We determined the maximum photosynthetic rate, dark respiration rate, light compensation point, and initial slope of each light response curve of photosynthesis on leaf area basis. The dark respiration rate was measured as the net photosynthetic rate at PPFD 0 μmol m−2 s−1. Because there was a decline in the net photosynthetic rate when the PPFD exceeded 1000 μmol m−2 s−1, the maximum net photosynthetic rate was defined as the highest measured photosynthesis rate. The net photosynthetic rate increased linearly from PPFD 0 to 100 μmol m−2 s−1. Therefore, the LCP and initial slope of the light response curve were estimated using linear regression in the PPFD range from 0 to 100 μmol m−2 s−1. The photosynthetic nitrogen use efficiency (PNUE) was calculated by dividing the maximum photosynthetic rate by the leaf nitrogen content per leaf area.
Statistical analyses
The maximum net photosynthetic rate, leaf nitrogen concentration, dark respiration rate, light compensation point, initial slope of the light response curve, LMA, and PNUE were compared between FE and FU saplings of the two species by two-way analysis of variance (ANOVA) with species and light condition (FE and FU) as independent variables. Statistical analysis was carried out using free statistical software R 2.14.2 (R development core team 2012).
Results
The net photosynthetic rate declined when PPFD exceeded 750 μmol m−2 s−1 in both A. veitchii and A. mariesii saplings (Fig. 1). The net photosynthetic rate was highest between PPFD 500 and 750 µmol m−2 s−1 for both FE and FU saplings of A. veitchii, while it was highest between PPFD 250 and 750 µmol m−2 s−1 for saplings of A. mariesii. The net photosynthetic rate above PPFD 1000 µmol m−2 s−1 tended to be slightly greater for FE than FU saplings, while the net photosynthetic rate below PPFD 300 µmol m−2 s−1 tended to be greater for FU than FE saplings in both species.

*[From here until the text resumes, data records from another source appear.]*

/-- Ticks from a codeword's first symbol at the front end to its decoding, beside the deskew delay (R227, R208). -/
def rsDelay (n g : Nat) (s : State) : Nat :=
  let mode := s.rxMode n
  let p4 := mode == 0
  let link := s.rd (grpB (n / 16) g) R.FE_GRP_CFG_LINK
  let wire := if p4 then 2 * symRate 0 else (if mode ≤ 3 then 2 else 1) * symRate mode * (grpLanes (n / 16) g s).length
  let i := (linkShape p4 link).1
  let rs := if p4 then 5440 * i * 1250 * 136 / (wire * 128) else 5440 * i * 1250 / max 1 wire
  rs + s.cclkT 112 + s.rd (grpB (n / 16) g) R.FE_GRP_STAT_MAX_SKEW + (if p4 then 1156 * 1250 / 6800 + s.cclkT 24 else 0)

/-- The stamp of a frame that group slot g hands over now (R255): its first symbol at the receive reference point, before the
latencies of the lane stages. DESIGN CHOICE: on a link of several lanes the compensation is that of the lowest. -/
def feStamp (e g : Nat) (s : State) : Nat :=
  match grpLanes e g s with
  | [] => s.tlv.toNat
  | n :: _ => rxRef n s.tlv.toNat s - (if blockLink n g s then 0 else rsDelay n g s)

/-- Ticks from a frame's start in the engine to its stamp at the transmit reference point (R227, R255). -/
def txLead (e g : Nat) (s : State) : Nat :=
  match grpLanes e g s with
  | [] => 0
  | n :: _ =>
    let p4 := s.rd (laneB n) R.TX_CTRL_MODE == 0
    txRef n 0 s + (if blockLink n g s then 0 else s.cclkT 48) + (if p4 then 1156 * 1250 / 6800 + s.cclkT 16 else 0)

/-- The instant, at the transmit reference point, of what the engine starts now for a group. -/
def feNow (e g : Nat) (s : State) : Nat := s.tlv.toNat + txLead e g s

/-- The blocks of a decoded codeword join their group's, which leave in the order of R225, are descrambled, and become
66-bit blocks for the parser (R224). The block that holds a P4-212 marker is taken out (R226). -/
def pcsMerge : Nat → List Nat → PcsSt → PcsSt
  | 0, _, x => x
  | k + 1, ls, x =>
    let l := ls.getD x.rxNext 0
    match x.rxQ.find? (fun q => q.1 == l) with
    | none => x
    | some q =>
      let d := descrambleN 257 q.2.2.toNat x.dscr
      pcsMerge k ls { x with rxQ := x.rxQ.erase q, dscr := d.2, rxNext := (x.rxNext + 1) % ls.length
                             rx := x.rx ++ untranscode q.2.1 (BitVec.ofNat 257 d.1) }

/-- A decoded codeword of a stream hands its message on (R224, R225). -/
def pcsTake (n g : Nat) (unc : Bool) (syms : List Nat) (s : State) : State :=
  let e := n / 16
  let mode := s.rxMode n
  let f := s.fecOf n
  let bs := (msgBlocks (syms.take 514)).drop (if mode == 0 && f.rxCwN % 16384 == 0 then 1 else 0)
  let s := s.setFec n { f with rxCwN := f.rxCwN + 1 }
  let x := s.pcsOf (16 * e + g)
  let q := x.rxQ ++ bs.map (fun b => (n, unc, b))
  let ls := if mode == 0 then grpLanes e g s else [n]
  s.setPcs (16 * e + g) (pcsMerge q.length ls { x with rxQ := q, rx := [] })

/-! The FEC commit group (R245). -/

/-- The agreement rules of R245. -/
def fecRules (n : Nat) (s : State) : Nat :=
  let b := laneB n
  let pg := s.rdSh b R.FEC_PG_PG_TYPE
  let pc := s.rdSh b R.FEC_PC_PC_TYPE
  let ul := s.rdSh b R.FEC_PG_USER_LEN
  if 12 ≤ pg ∨ 12 ≤ pc then 1
  else if (pg == 9 && !decide (s.rd b R.TX_CTRL_MODE ≤ 3)) || (pc == 9 && !decide (s.rxMode n ≤ 3)) then 2
  else if (pg == 11 || pc == 11) && !decide (1 ≤ ul ∧ ul ≤ 8192) then 3
  else if (pg == 10 || pc == 10) && s.rdSh b R.FEC_PG_RUN == 0 then 4
  else 0

/-- What a commit of the FEC group does beside the copy (R239, R241); the words are PG, PG_SEED and PC before it. -/
def fecCommitted (n : Nat) (pg0 seed0 pc0 : Word) (s : State) : State :=
  let b := laneB n
  let pg := s.getReg (b + 0x4080)
  let genCh := pg != pg0 || s.getReg (b + 0x4084) != seed0
  let chkCh := s.getReg (b + 0x4090) != pc0 ||
    fget pg 13 8 != fget pg0 13 8 || fget pg 29 16 != fget pg0 29 16
  let s := if genCh then s.setFec n { s.fecOf n with pgStart := s.tlv.toNat, pgSent := 0, flipN := 0 } else s
  if s.rd b R.FEC_PC_PC_TYPE == 0 then pcGo n 0 s
  else if s.rd b R.FEC_PC_STATUS_STATE == 0 || chkCh then pcGo n 1 s
  else s

/-- The injections of FEC.INJECT (R246). -/
def fecInject (n : Nat) (w : Word) (s : State) : State :=
  let s := if fget w 0 0 == 1 then s.setFec n { s.fecOf n with injUncorr := true } else s
  let s := if fget w 1 1 == 1 && s.rd (laneB n) R.FEC_PC_STATUS_STATE == 2 then pcGo n 1 s else s
  if fget w 2 2 == 1 then innerGo n false s else s

end Sys2Proof.Machine
end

Light response curves of net photosynthetic rate of Abies veitchii (a) and A. mariesii (b) for forest edge (FE) saplings (open symbols, dotted lines) and forest understory (FU) saplings (solid symbols, solid lines). Mean (±standard error, SE) value is shown at each PPFD for each species. The number of samples was 9 and 10 for FE and FU saplings of A. veitchii, respectively, and 13 and 8 for FE and FU saplings of A. mariesii, respectively
The maximum net photosynthetic rate (P max) was greater in A. veitchii than in A. mariesii for both FE and FU saplings (P < 0.001, Figs. 1, 2a; Table 1). The dark respiration rate (R) was greater for FE than FU saplings of the two Abies species (P < 0.05), and was greater in A. mariesii than A. veitchii for each of FE and FU saplings (P < 0.05, Fig. 2b; Table 1). The light compensation point (LCP) showed a pattern similar to the dark respiration rate; i.e., the LCP was greater for FE than FU saplings of the two Abies species (P < 0.01), and was greater in A. mariesii than A. veitchii for each of FE and FU saplings (P < 0.05, Fig. 2c; Table 1). The initial slope of the light response curve (IS) tended to be lower in FE than FU saplings for the two species (P < 0.05), and there was no statistical significant difference between the two Abies species for each of FE and FU saplings (Fig. 2d; Table 1).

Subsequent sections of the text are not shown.